■ PROBLEM REQUIREMENTS
Your task is to copy every line below that contains the word "granted".

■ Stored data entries

┌──

/-- O57. On a link that is up: a flit whose CHECK fails or that overlaps an uncorrectable codeword is counted and taken no further, the next expected
SEQ and the credits stay, and a NAK of the last accepted SEQ goes out unless one went out for it within 2 µs; a sequenced flit with another SEQ than
the expected one does the same without being counted; while discarding, an expected flit without the REPLAY flag changes nothing; the expected flit,
its transactions within the credits granted, is acknowledged, adds its credits and moves the expected SEQ on by one, modulo 4,096; one whose
transactions break a rule is a protocol error and nothing of it is taken. An ACK of an idle flit moves the acknowledged count to the flit it names and
never beyond the flits sent. WAKE leaves SEQ and credits. -/
def Obligations.FlitsInOrder : Prop :=
  ∀ (d : Dev) (r : LinkRef) (bs : Bytes) (bad : Bool), linkRefOk r = true → (getLink d r).up = true →
    let l := getLink d r
    let u := flitReceive r bs bad d
    let k := getLink u r
    let last := (l.rxSeq + 4095) % 4096
    let recent := l.naked.any (fun x => decide (x.1 = last) && decide (d.time < x.2 + 2000))
    let good := bad = false ∧ crc64 (slice bs 0 248) = u64at bs 248 ∧ u8at bs 1 < 8 ∧ u16at bs 2 < 4096 ∧ u16at bs 4 < 4096
    let plain := bit (u8at bs 1) 0 = false ∧ bit (u8at bs 1) 1 = false
    (bad = true ∨ crc64 (slice bs 0 248) ≠ u64at bs 248 →
      k.rxSeq = l.rxSeq ∧ k.credits = l.credits ∧ k.txAcked = l.txAcked ∧ k.discarding = true ∧ k.counts.crcErrors = l.counts.crcErrors + 1 ∧
      u.sent = (if recent then d.sent else d.sent ++ [.nak (linkId r) last])) ∧
    (good → plain → (u8at bs 0 = 1 ∨ u8at bs 0 = 2) → u16at bs 2 ≠ l.rxSeq → l.discarding = false →
      k.rxSeq = l.rxSeq ∧ k.credits = l.credits ∧ k.txAcked = l.txAcked ∧ k.discarding = true ∧ k.counts.crcErrors = l.counts.crcErrors ∧
      u.sent = (if recent then d.sent else d.sent ++ [.nak (linkId r) last])) ∧
    (good → plain → (u8at bs 0 = 1 ∨ u8at bs 0 = 2) → u16at bs 2 = l.rxSeq → l.discarding = true → bit (u8at bs 1) 2 = false → u = d) ∧
    (good → plain → u16at bs 2 = l.rxSeq → (l.discarding = true → bit (u8at bs 1) 2 = true) →
      (u8at bs 0 = 2 ∨ (u8at bs 0 = 1 ∧ ∃ x, walkSlots r.hedge 15 l (slice bs 8 240) = .inr x)) →
      k.rxSeq = (l.rxSeq + 1) % 4096 ∧ k.credits = addCredits l.credits (u16at bs 6 / 8192) (u16at bs 6 % 8192) ∧ k.txAcked = l.txAcked ∧
      k.discarding = false ∧ k.up = true ∧ u.sent = d.sent ++ [.ack (linkId r) l.rxSeq]) ∧
    (∀ rule, good → plain → u8at bs 0 = 1 → u16at bs 2 = l.rxSeq → (l.discarding = true → bit (u8at bs 1) 2 = true) →
      walkSlots r.hedge 15 l (slice bs 8 240) = .inl rule → u = protocolError d r rule) ∧
    (good → u8at bs 0 = 0 → u16at bs 6 = 0 → allZero bs 8 240 = true → bit (u8at bs 1) 0 = true → bit (u8at bs 1) 1 = false → l.txAcked ≤ l.txSent →
      (ackCovers l (u16at bs 4)).isSome = true →
      k.txAcked % 4096 = (u16at bs 4 + 1) % 4096 ∧ l.txAcked ≤ k.txAcked ∧ k.txAcked ≤ k.txSent ∧ k.txSent = l.txSent ∧ k.rxSeq = l.rxSeq ∧ k.credits = l.credits) ∧
    (∀ s t, s.dev = d → exec (.wake r) s = .next t →
      (getLink t.dev r).rxSeq = l.rxSeq ∧ (getLink t.dev r).txSent = l.txSent ∧ (getLink t.dev r).txAcked = l.txAcked ∧
      (getLink t.dev r).credits = l.credits ∧ (getLink t.dev r).granted = l.granted)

└──

■ WRITTEN ANSWER
its transactions within the credits granted, is acknowledged, adds its credits and moves the expected SEQ on by one, modulo 4,096; one whose
      (getLink t.dev r).credits = l.credits ∧ (getLink t.dev r).granted = l.granted)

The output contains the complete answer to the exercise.